PROBLEM DETAILS: Your answer should be only the lines below from the one with "(modImu n.val (fun" to the one with "period (R45). -/", repeated exactly, ends included.
..............................
-- ==== Sys2Proof/Machine/Bank.lean ====
section
/-!
DEFINITION. The operations of the sparse banks and of memory: reading a key, writing it, and the canonical form that
every write keeps (keys strictly rising, no entry equal to what an unlisted key reads as).
-/

namespace Sys2Proof.Machine

open Sys2Proof

/-- What key `k` holds; an unlisted key holds `dflt`. -/
def bget {α : Type} (dflt : α) (k : Nat) : Bank α → α
  | [] => dflt
  | (a, v) :: rest => if a = k then v else bget dflt k rest

/-- The bank with `v` at key `k`. -/
def bput {α : Type} [DecidableEq α] (dflt : α) (k : Nat) (v : α) : Bank α → Bank α
  | [] => if v = dflt then [] else [(k, v)]
  | (a, w) :: rest =>
    if k < a then (if v = dflt then (a, w) :: rest else (k, v) :: (a, w) :: rest)
    else if k = a then (if v = dflt then rest else (k, v) :: rest)
    else (a, w) :: bput dflt k v rest

/-- The bank with `f` applied at key `k`. -/
def bmod {α : Type} [DecidableEq α] (dflt : α) (k : Nat) (f : α → α) (b : Bank α) : Bank α :=
  bput dflt k (f (bget dflt k b)) b

/-- Every key of the bank is at least `lo`, the keys rise strictly, and no entry equals the default. -/
def bwfFrom {α : Type} [DecidableEq α] (dflt : α) (lo : Nat) : Bank α → Bool
  | [] => true
  | (a, v) :: rest => decide (lo ≤ a) && decide (v ≠ dflt) && bwfFrom dflt (a + 1) rest

/-- The canonical form. -/
def bwf {α : Type} [DecidableEq α] (dflt : α) (b : Bank α) : Bool := bwfFrom dflt 0 b

end Sys2Proof.Machine
end

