/-- The contributions of a camera. -/
def ChbCtx.lifted (c : ChbCtx) (d : Dev) (s : View) : List (Option Contrib) :=
  (List.range (levelSize s.fields.height c.op.pyrLevel)).flatMap (fun y =>
    (List.range (levelSize s.fields.width c.op.pyrLevel)).flatMap (fun x => c.pixel d s x y))

/-- The accumulators of a cell (R186): stripe d lies on die Cd, in the region of ACC. -/
def ChbCtx.accRow (c : ChbCtx) (t : Tensor) (i j : Nat) : Nat :=
  let rows := max 1 (c.grid.h / 4)
  ({ t with die := j / rows } : Tensor).row [0, i, j % rows]

/-- The stripe of a row. -/
def ChbCtx.stripe (c : ChbCtx) (j : Nat) : Nat := j / max 1 (c.grid.h / 4)

/-- The FP32 word at an address. -/
def Dev.word (d : Dev) (a : Nat) : F32 := BitVec.ofNat 32 (d.readLe a 4)

/-- The stripe of a row cannot take additions (R188, R189): its die's Chambray domain or the partition that holds the
accumulators restarts, or the die does. -/
def Dev.stripeDown (d : Dev) (c : ChbCtx) (t : Tensor) (j : Nat) : Bool :=
  let x := c.stripe j
  decide ((d.chb x).state = .restarting) || (d.die x).restart.isSome ||
    (d.die x).parts.any (fun r => r.part.clusters.contains t.cluster)

/-- An accumulator after additions in the order they reach its bank (R186, R204): each list keeps its own order, and which of
them is next the die links leave open. -/
def arrive (n : Nat) : (fuel : Nat) → F32 → List (List F32) → F32
  | 0, acc, _ => acc
  | fuel + 1, acc, qs =>
    let qs := qs.filter (fun q => !q.isEmpty)
    let i := Config.arbiter n fuel % max 1 qs.length
    match qs[i]? with
    | some (v :: rest) => arrive n fuel (f32Add acc v).v (qs.set i rest)
    | _ => acc

/-- The terms of one channel of a cell as they keep their order: each on its own, or with ORDER each unit's. -/
def termLists (order : Bool) (l : List Addition) (term : Contrib → F32) : List (List F32) :=
  if order then (List.range 4).map (fun x => (l.filter (fun a => decide (a.unit = x))).map (fun a => term a.of))
  else l.map (fun a => [term a.of])

/-- The accumulators of a cell, from what they have received since they were cleared (R186). -/
def sumCell (c : ChbCtx) (t : Tensor) (d : Dev) (p : Nat × Nat) : Dev :=
  let l := d.chambray.additions.filter (fun a => decide (a.window = c.op.window) && decide (a.of.cell = p))
  let row := c.accRow t p.1 p.2
  let one (n : Nat) (d : Dev) (term : Contrib → F32) : Dev :=
    setBytes (row + 4 * n) (w32 (arrive d.freeCtr l.length 0 (termLists c.op.order l term)).toNat)
      { d with freeCtr := d.freeCtr + 1 }
  let d := (List.range c.op.channels).foldl (fun d n => one n d (fun k => chbR.mul k.w (k.f.getD n 0))) d
  one c.op.channels d (·.w)
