-- ==== Sys2Proof/Machine/Range.lean ====
section
/-!
DEFINITION. The lidar links, the inertial units, CAN and GNSS (spec/02_time_base.md R44 to R48;
spec/05_range_and_inertial_ingest.md R105, R114 to R124, R129).
-/

namespace Sys2Proof.Machine

open Sys2Proof

/-- BAR0 offset of a lidar port's block (R129). -/
def barLid (n : Nat) : Nat := barMus + 0x1000 + 0x40 * n
/-- BAR0 offset of an IMU port's block (R129). -/
def barImu (n : Nat) : Nat := barMus + 0x1200 + 0x40 * n
/-- BAR0 offset of a CAN controller's block (R129). -/
def barCan (n : Nat) : Nat := barMus + 0x1300 + 0x40 * n
/-- BAR0 offset of the GNSS block (R129). -/
def barGnss : Nat := barMus + 0x1400

/-! ### Lidar links (R105) -/

/-- Change lidar port n. -/
def modLidar (n : Nat) (f : LidarState → LidarState) (d : Dev) : Dev := d.setLidar n (f (d.lidar n))

/-- LIDAR_LINK_DOWN (R36, R105): the loss is counted and raises a health event, and the port retrains. -/
def lidarLinkDown (n : Fin 8) (d : Dev) : Dev :=
  let s := d.lidar n.val
  if s.link ≠ .up then d
  else
    let d := modLidar n.val (fun s => { s with link := .training, gptp := { s.gptp with asCapable := false } }) d
    let d := bump (barLid n.val + 0x04) s.linkLoss 1 (fun c d => modLidar n.val (fun s => { s with linkLoss := c }) d) d
    conditionEvent (barLid n.val + 0x04) (d.lidar n.val).linkLoss.val.toNat d

/-- LIDAR_LINK_UP (R105): the port has trained at its configured speed. -/
def lidarLinkUp (n : Fin 8) (d : Dev) : Dev :=
  if (d.lidar n.val).link = .training then modLidar n.val (fun s => { s with link := .up }) d else d

/-- A lidar port that a valid entry names starts training (R105, R410). -/
def enableLidar (d : Dev) (e : Nat × StreamEntry) : Dev :=
  match e.2.src with
  | .lidar f => modLidar e.2.port (fun s => { s with link := .training, speed := f.speed }) d
  | .imu f => d.setImu e.2.port { d.imu e.2.port with syncMode := f.syncMode }
  | _ => d

/-! ### Signal records (R114 to R116) -/

/-- Bit i of a payload: byte i / 8, bit i mod 8. -/
def payloadBit (p : List Byte) (i : Nat) : Bool := (p.getD (i / 8) 0).getLsbD (i % 8)

/-- The bit positions of a signal from its most significant bit (R114). -/
def signalBits (s : SignalRec) : List Nat :=
  if s.bigEndian then
    (List.range s.length).map (fun j =>
      let i := (s.startBit / 8) * 8 + (7 - s.startBit % 8) + j
      (i / 8) * 8 + (7 - i % 8))
  else (List.range s.length).map (fun j => s.startBit + (s.length - 1 - j))

/-- The raw value of a signal without its sign. -/
def rawNat (s : SignalRec) (p : List Byte) : Nat :=
  (signalBits s).foldl (fun v i => 2 * v + bit (payloadBit p i)) 0

/-- The raw value of a signal. -/
def rawInt (s : SignalRec) (p : List Byte) : Int :=
  let v := rawNat s p
  if s.signed && decide (2 ^ (s.length - 1) ≤ v) then (v : Int) - 2 ^ s.length else v

/-- The bytes that a signal touches. -/
def signalBytes (s : SignalRec) : List Nat := ((signalBits s).map (· / 8)).eraseDups

/-- One bit of a CRC register of w bits, most significant bit first. -/
def crcMsb (w poly : Nat) (c : Nat) : Nat :=
  if c / 2 ^ (w - 1) % 2 = 1 then Nat.xor (2 * c % 2 ^ w) poly else 2 * c % 2 ^ w

/-- A CRC of w bits over bytes, most significant bit first. -/
def crcOver (w poly init : Nat) (bs : List Byte) : Nat :=
  bs.foldl (fun c b => (List.range 8).foldl (fun c _ => crcMsb w poly c) (Nat.xor c (b.toNat * 2 ^ (w - 8)))) init

/-- The check values of R118 (IMU: 1 a 16-bit sum, 2 a CRC-16) and R122 (CAN: a CRC-8), over the bytes outside the check
signal. -/
def checkValue (can : Bool) (kind : Nat) (bs : List Byte) : Nat :=
  if can then Nat.xor (crcOver 8 0x1D 0xFF bs) 0xFF
  else if kind = 1 then (bs.foldl (fun s b => s + b.toNat) 0) % 65536
  else crcOver 16 0x1021 0xFFFF bs

/-- The bytes of a payload outside some positions. -/
def bytesOutside (p : List Byte) (pos : List Nat) : List Byte :=
  (p.zipIdx.filter (fun b => !pos.contains b.2)).map (·.1)

/-- The signals of a stream (R114, R127). -/
def Dev.signals (d : Dev) (first count : Nat) : List SignalRec := (d.image.streams.sigs.drop first).take count

/-- What the check of R116 says of a sample. -/
inductive CheckResult where
  | reject
  | pass (counter : Option Nat) (gap : Bool)
  deriving DecidableEq, Repr

/-- A signal is absent from a sample: its raw value is INVALID_VAL, with INVALID_EN set (R116). -/
def signalAbsent (p : List Byte) (s : SignalRec) : Bool := s.invalidEn && decide (rawNat s p = s.invalidVal % 2 ^ s.length)

/-- Check a sample (R116): its check value, and its alive counter against the previous accepted sample. An absent check value
or counter is not compared (log entry 203). -/
def checkSample (can : Bool) (kind : Nat) (sigs : List SignalRec) (checked p : List Byte) (prev : Option Nat) :
    CheckResult :=
  let sigs := sigs.filter (fun s => !signalAbsent p s)
  let bad := match sigs.find? (fun s => s.role = 31) with
    | some s => decide (kind ≠ 0) &&
        decide (rawNat s p ≠ checkValue can kind (bytesOutside checked (signalBytes s)) % 2 ^ s.length)
    | none => false
  if bad then .reject
  else match sigs.find? (fun s => s.role = 30) with
    | none => .pass none false
    | some s =>
      let c := rawNat s p
      match prev with
      | none => .pass (some c) false
      | some q => if c = q then .reject else .pass (some c) (decide (c ≠ (q + 1) % 2 ^ s.length))

/-- raw × SCALE + OFFSET of a signal record in FP32 (R115). -/
def signalValue (raw : Int) (s : SignalRec) : F32 :=
  let m := Rounding.open .signals
  m.add (m.scaleInt raw s.scale) s.offset

/-- The values of a sample by role (R115, R116): roles 0, 30 and 31 carry none, and a signal at its INVALID_VAL is
absent. -/
def signalValues (sigs : List SignalRec) (p : List Byte) : List (Nat × F32) :=
  (sigs.filter (fun s => decide (s.role ≠ 0) && decide (s.role ≠ 30) && decide (s.role ≠ 31) &&
    !signalAbsent p s)).map (fun s => (s.role, signalValue (rawInt s p) s))

/-- A sample with values by role, of corrected time t. -/
def valueSample (n : Nat) (t : Int) (a : Nanos) (values : List (Nat × F32)) (d : Dev) : Dev :=
  egoSample n t a { stream := n, t := 0, arrival := 0, values := values } d

/-! ### Inertial units (R44, R45, R117, R118) -/

/-- The stream of IMU port n. -/
def Dev.imuStream (d : Dev) (n : Nat) : Option (Nat × StreamEntry × ImuFields) :=
  d.image.streams.entries.findSome? (fun e => match e.2.src with
    | .imu f => if e.2.port = n then some (e.1, e.2, f) else none
    | _ => none)

/-- Change IMU port n. -/
def modImu (n : Nat) (f : ImuState → ImuState) (d : Dev) : Dev := d.setImu n (f (d.imu n))

/-- The pulses of a minor tick at a rate whose period divides it (R44), 0 at a slower rate. -/
def pulsesPerMinor (f : ImuFields) (minor : Nat) : Nat := minor * f.syncRateHz / secNs

/-- The newest pulse instant of a port up to now (R44): evenly over each minor tick, or on every j-th boundary where the period
is j × P/N. A pulse that does not fall on a whole ns is rounded in a way that the spec does not state. -/
def Dev.pulseDue (d : Dev) (f : ImuFields) : Option Nanos :=
  let t := d.time
  let minor := t.minorNs
  let start := t.bk + t.m * minor
  let n := pulsesPerMinor f minor
  if !t.begun || f.syncRateHz = 0 || minor = 0 then none
  else if 0 < n then
    ((List.range n).map (fun i => start + divRound 22 (i * secNs) f.syncRateHz)).reverse.find? (fun x => decide (x ≤ d.now))
  else if (t.k * t.n + t.m) % (secNs / (f.syncRateHz * minor)) = 0 then some start else none

/-- IMU_SYNC_PULSE (R44). -/
def imuSyncPulse (n : Fin 4) (d : Dev) : Dev :=
  match d.imuStream n.val with
  | some (_, _, f) =>
    match d.pulseDue f with
    | some t =>
      let again := match (d.imu n.val).pulse with | some q => decide (t ≤ q) | none => false
      if !f.syncMode || again then d
      else
        emit (.imuSync n.val (if f.syncWidthUs = 0 then 10 else f.syncWidthUs) f.syncPolHigh)
          (modImu n.val (fun s => { s with pulse := some t, pulseTaken := false }) d)
    | none => d
  | none => d

/-- A time in ns is at most half the pulse period (R45). -/
def halfPeriod (f : ImuFields) (ns : Nat) : Bool := decide (2 * ns * f.syncRateHz ≤ secNs)

/-- The pulse that a DRDY edge belongs to (R45). -/
def drdyPulse (f : ImuFields) (s : ImuState) (now : Nanos) : Option Nanos :=
  match s.pulse with
  | some t => if halfPeriod f (now - t) && !s.pulseTaken then some t else none
  | none => none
..............................
TASK OUTPUT:
          (modImu n.val (fun s => { s with pulse := some t, pulseTaken := false }) d)
    | none => d
  | none => d

/-- A time in ns is at most half the pulse period (R45). -/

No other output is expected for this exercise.